这童谣刚一出口,段月漓已经默默叹了口气,心道:“果然。”
慕容雪霄还没来得及问,便从后面的词句中听出了端倪。
“……门外摇铃人不见,
香囊缝错是谁名?
十月瓜,八月摘,
娃娃落地人先猜……”
随着这童谣徐徐展开,大殿中的氛围变得越发古怪。昭帝也从刚才放松的神色逐渐变得凝重起来。
慕容雪霄忍不住看向萧凛,却见他似乎在观察兄长萧焕的神情。
而萧焕除了初时有几分困惑,而后微微皱眉,随后便回复了淡然,似乎满殿或明或暗的目光并未对他造成太大的影响。
“淮水夜寒焰不定,琅叶……”
歌谣本也不长,眼看就要唱到最后一句,殿上突然传来一声不高不低,却威严十足的声音。
“够了。”昭帝语气无波,听不出喜怒,“确实学得很快。应赏。”
塔古儿被突然打断,虽然有些不快,却也知道不该多说什么,当下礼貌道谢。
皇帝颔首示意,大太监赵德安了然上前,扬声道:“陛下特赐金珠双环一对,蜀锦三端,玉佩一枚,名曰‘清音’,愿此子以后所学所言,皆为清音正语。”
殿上众人顿觉其中微妙,“清音正语”一词已是近乎明示。皇帝显然是听出了这童谣背后猫腻,此举名为赏赐,实为震慑。

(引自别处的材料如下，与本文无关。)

-- ==== Sys2Proof/Laws/Program.lean ====
section
/-! SUPPORT. What a step does to the main-line program, the run's parameters and the queues, said once (60_exceptions.md
R184, R186, R190). -/

namespace Sys2Proof.Machine

variable {s t : State}

/-- No step changes the program; the index stays or advances by one (60_exceptions.md R190). -/
theorem step_program (h : step s = .next t) : t.mainline.prog = s.mainline.prog ∧
    (t.mainline.idx = s.mainline.idx ∨ t.mainline.idx = s.mainline.idx + 1) := by
  rcases step_cases h with ⟨-, rfl⟩ | ⟨-, -, w, -, u, r, -, -, rfl⟩ | ⟨-, -, w, -, u, r, hp, -, rfl⟩ |
    ⟨-, -, -, -, u, hx, h2⟩ | ⟨-, -, -, b, -, u, hx, rfl⟩ | ⟨-, -, -, rfl⟩ | ⟨-, -, -, b, rest, -, rfl⟩
  · exact ⟨rfl, .inl rfl⟩
  · exact ⟨rfl, .inr rfl⟩
  · have hk : u.mainline = s.mainline := hp.keepsBoundary.mainline
    simp [hk]
  · have hk : u.mainline = s.mainline := (exec_keepsBoundary hx).mainline
    rcases h2 with ⟨-, rfl⟩ | ⟨b, -, ⟨-, rfl⟩ | ⟨-, rfl⟩⟩ <;> simp [hk]
  · have hk : u.mainline = s.mainline := (exec_keepsBoundary hx).mainline
    simp [hk]
  · exact ⟨rfl, .inl rfl⟩
  · exact ⟨rfl, .inl rfl⟩

/-- No step changes the configuration (60_exceptions.md R186). -/
theorem step_config (h : step s = .next t) : t.config = s.config := by
  rcases step_cases h with ⟨-, rfl⟩ | ⟨-, -, w, -, u, r, hp, -, rfl⟩ | ⟨-, -, w, -, u, r, hp, -, rfl⟩ |
    ⟨-, -, -, -, u, hx, h2⟩ | ⟨-, -, -, b, -, u, hx, rfl⟩ | ⟨-, -, -, rfl⟩ | ⟨-, -, -, b, rest, -, rfl⟩
  · rfl
  · exact hp.keepsBoundary.config
  · exact hp.keepsBoundary.config
  · have hk := (exec_keepsBoundary hx).config
    rcases h2 with ⟨-, rfl⟩ | ⟨b, -, ⟨-, rfl⟩ | ⟨-, rfl⟩⟩ <;> exact hk
  · exact (exec_keepsBoundary hx).config
  · rfl
  · rfl

/-- The word presented next is the first of those that remain. -/
theorem remaining_of_current {w : Word} (h : s.mainline.current = some w) :
    s.remaining = w :: s.mainline.prog.drop (s.mainline.idx + 1) := by
  obtain ⟨hl, rfl⟩ := List.getElem?_eq_some_iff.mp h
  exact List.drop_eq_getElem_cons hl

theorem current_mem_remaining {w : Word} (h : s.mainline.current = some w) : w ∈ s.remaining := by
  simp [remaining_of_current h]

/-- A step leaves no word to come that was not to come before. -/
theorem step_remaining (h : step s = .next t) {w : Word} (hw : w ∈ t.remaining) : w ∈ s.remaining := by
  obtain ⟨hp, hi | hi⟩ := step_program h
  · simpa [State.remaining, hp, hi] using hw
  · simp only [State.remaining, hp, hi, ← List.drop_drop] at hw
    exact List.mem_of_mem_drop hw

/-- When the index advances, the word presented joins the completed ones. -/
theorem presented_of_advance {w : Word} (h : s.mainline.current = some w) (hp : t.mainline.prog = s.mainline.prog)
    (hi : t.mainline.idx = s.mainline.idx + 1) : t.presented = s.presented ++ [w] := by
  have h' : s.mainline.prog[s.mainline.idx]? = some w := h
  simp [State.presented, hp, hi, List.take_add_one, h']

theorem submitted_append (ws vs : List Word) : submitted (ws ++ vs) = submitted ws ++ submitted vs := by
  simp [submitted, List.filterMap_append]

/-- A presented word changes each queue by a move. -/
theorem Presented.move {p : Port} {w : Word} {u : State} (h : Presented p w s u) (sel : QueueSel) :
    QueueMove (s.queue sel) (u.queue sel) := by
  rcases h with ⟨i, -, hx⟩ | ⟨-, rfl⟩
  · have := (exec_move hx).move sel
    cases sel <;> exact this
  · cases sel <;> exact .same rfl

/-- A step changes each queue by a move. -/
theorem step_queue (h : step s = .next t) (sel : QueueSel) : QueueMove (s.queue sel) (t.queue sel) := by
  rcases step_cases h with ⟨-, rfl⟩ | ⟨-, -, w, -, u, r, hp, -, rfl⟩ | ⟨-, -, w, -, u, r, hp, -, rfl⟩ |
    ⟨-, -, -, -, u, hx, h2⟩ | ⟨-, -, -, b, -, u, hx, rfl⟩ | ⟨-, -, -, rfl⟩ | ⟨-, -, -, b, rest, -, rfl⟩
  · cases sel <;> exact .same rfl
  · have := hp.move sel
    cases sel <;> exact this
  · have := hp.move sel
    cases sel <;> exact this
  · have := (exec_move hx).move sel
    rcases h2 with ⟨-, rfl⟩ | ⟨b, -, ⟨-, rfl⟩ | ⟨-, rfl⟩⟩ <;> cases sel <;> exact this
  · have := (exec_move hx).move sel
    cases sel <;> exact this
  · cases sel <;> exact .same rfl
  · cases sel <;> exact .same rfl

end Sys2Proof.Machine
end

阿祁罗在满殿古怪凝重的神色中若无所察,笑着道:“塔古儿是我们北狄草原的希望之子,未来与大昭的长远交好也要交到他这一代手中,能得大昭皇帝陛下赏识,是大幸!”不等其他人反应,他又自顾自道:“只可惜大昭都是王子,没有公主,不然真是希望替我们的塔古儿向大昭求一门好亲事啊!”
这话一出,不少目光便不自觉望向萧焕。
谁不知道,现在大昭的诸位亲王中只有他刚得了个女儿,许是目前大昭唯一一位皇室血脉的公主。
一直面色自若的萧焕此时才突然沉下脸来。一旁的萧凛断眉一敛,待要上前说话,却听见景王萧琮此时悠悠出了声:“现在就替刚八岁的孩子求亲,未免操之过急。倒是我听闻,阿祁罗王子还有几位年岁合适的姊妹待字闺中,若是有意与大昭结好,不若先考虑考虑将贵部的公主嫁到大昭来?”
话语不急不缓,却带着丝丝软刺,殿中几位老臣都微有侧目。
“哈哈哈哈哈,”阿祁罗闻言也未露尴尬,只自然而然道:“那我可听说过不少景王殿下的风流事迹,您的王妃和妾室已是不少了,我可舍不得把姊妹们嫁过来。不过嘛,若是能与五殿下议亲,我们北狄也是乐意之至。”
“啊?”萧璟猝不及防被点了名,神色微窘,一时无措,下意识地就回过头去看他三哥萧玦,欲言又止。
昭帝先出声打断了这番波澜:“听说北狄还有其他通商提议,既有意深交,大典这几日时辰尚宽,我大昭必定好生接待,细细共商。”
话音既落,阿祁罗也知当适可而止。
他含笑躬身:“那就多谢皇帝陛下成全。”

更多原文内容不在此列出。